Have you drawn a picture? Draw x and y coordinate axes. x must lie between x= a and x= b on the x-axis so draw two vertical lines there. y must lie between y= a and y= x. Draw those lines. What figure does that give? That's the region you are integrating over and "dydx" is the "differential of area".

## The Attempt at a Solution

$$\int_a^b\,dx\,{(x-a)}$$ but then I won’t get 1/2 (ab)… (don't get the first brackets in latex between the two x)
What did you do so that you "won't get 1/2(ab)", wave a magic wand? Show what you did. What is the integral of (x- a) dx from a to b?

Now, what makes you think the area of the triangle should be (1/2)(ab)? Look at the picture you drew above. What are the "height" and "base"?

EngageEngage
if you draw out a picture you will see that you will get a triangle but its area will NOT be 1/2(ab). if you compute the integral you will find a familiar formula that is slightly different from what you have (you will have to play around with it to get it into form.)

Homework Helper
If you do the integral $\int_a^b (x-a)dx$ by "substituting" u= x- a, you will get exactly the same as that "familiar formula"!

Icosahedron
Thank you! Have been staring at this for like two hours, now after your help it is crystal clear.

Icosahedron
Wait! Nothing is crystal clear.

So I draw two vertical lines on the x-axis at a and b. Then on the y-axis an horizontal line at a and 45 degree line for x=y. That gives a beautiful triangle that has area of 1/2(b-a)^2.

But when I do the integral, I get 1/2(b-a)^2 - (b-a)a.

?

Nick89
If you do the integral correctly you should also end up with 1/2(b-a)^2. You probably made a mistake somewhere!
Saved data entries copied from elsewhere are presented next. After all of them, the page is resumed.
-- ==== Sys2Proof/Laws/Frames.lean ====
section
/-! SUPPORT. For each operation, what it leaves unchanged, once: a conjunction of the parts of the state that it does not
touch. Tagged as simp lemmas, so that a later proof reads a part through any number of operations without unfolding
them. -/

namespace Sys2Proof.Machine

/-- What every event of a fold keeps, the fold keeps. -/
theorem foldl_ind {α : Type} (P : State → Prop) (f : State → α → State) (h : ∀ t a, P t → P (f t a)) (l : List α)
    (s : State) (h0 : P s) : P (l.foldl f s) := by
  induction l generalizing s with
  | nil => exact h0
  | cons a l ih => exact ih (f s a) (h s a h0)

/-- What `raise` leaves unchanged. -/
@[simp] theorem raise_frame (a : Attention) (s : State) :
    (raise a s).plan = s.plan ∧
      (raise a s).slots = s.slots ∧
      (raise a s).epoch = s.epoch ∧
      (raise a s).engine = s.engine ∧
      (raise a s).timing = s.timing ∧
      (raise a s).zones = s.zones ∧
      (raise a s).stations = s.stations ∧
      (raise a s).branches = s.branches ∧
      (raise a s).sweep = s.sweep ∧
      (raise a s).console.mode = s.console.mode ∧
      (raise a s).console.openRequest = s.console.openRequest ∧
      (raise a s).console.result = s.console.result ∧
      (raise a s).console.mask = s.console.mask ∧
      (raise a s).console.response = s.console.response ∧
      (raise a s).freeUsed = s.freeUsed ∧
      (raise a s).pending = s.pending := by
  unfold raise
  first | (refine ⟨rfl, rfl, rfl, rfl, rfl, rfl, rfl, rfl, rfl, rfl, rfl, rfl, rfl, rfl, rfl, rfl⟩; done) | (simp; done) | ((repeat' split) <;> (simp; done)) | (dsimp only; (repeat' split) <;> simp)

/-- What `deferSet` leaves unchanged. -/
@[simp] theorem deferSet_frame (s : State) :
    (deferSet s).plan = s.plan ∧
      (deferSet s).slots = s.slots ∧
      (deferSet s).epoch = s.epoch ∧
      (deferSet s).engine.queue = s.engine.queue ∧
      (deferSet s).engine.foreground = s.engine.foreground ∧
      (deferSet s).engine.background = s.engine.background ∧
      (deferSet s).engine.barred = s.engine.barred ∧
      (deferSet s).engine.upper = s.engine.upper ∧
      (deferSet s).engine.lower = s.engine.lower ∧
      (deferSet s).timing = s.timing ∧
      (deferSet s).zones = s.zones ∧
      (deferSet s).stations = s.stations ∧
      (deferSet s).branches = s.branches ∧
      (deferSet s).sweep = s.sweep ∧
      (deferSet s).console.mode = s.console.mode ∧
      (deferSet s).console.openRequest = s.console.openRequest ∧
      (deferSet s).console.result = s.console.result ∧
      (deferSet s).console.mask = s.console.mask ∧
      (deferSet s).console.response = s.console.response ∧
      (deferSet s).freeUsed = s.freeUsed ∧
      (deferSet s).pending = s.pending := by
  unfold deferSet
  first | (refine ⟨rfl, rfl, rfl, rfl, rfl, rfl, rfl, rfl, rfl, rfl, rfl, rfl, rfl, rfl, rfl, rfl, rfl, rfl, rfl, rfl, rfl⟩; done) | (simp; done) | ((repeat' split) <;> (simp; done)) | (dsimp only; (repeat' split) <;> simp)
$$\int_a^b dx \, \int_a^x dy = \int_a^b dx (x-a) = \left[ \frac{1}{2}x^2 - ax \right]_a^b = ...$$

If you don't make any mistakes you will end up with:
$$\frac{1}{2}a^2 - ab + \frac{1}{2}b^2$$

which you should recognize as:
$$\frac{1}{2} (b - a)^2$$

Icosahedron
Idiotic is I am, for some reason I plugged b-a in 1/2 x^2, not b and a each and substract them. Some while ago that I calculated definite integrals.

thanks Nick, HallsofIvy, EngageEngage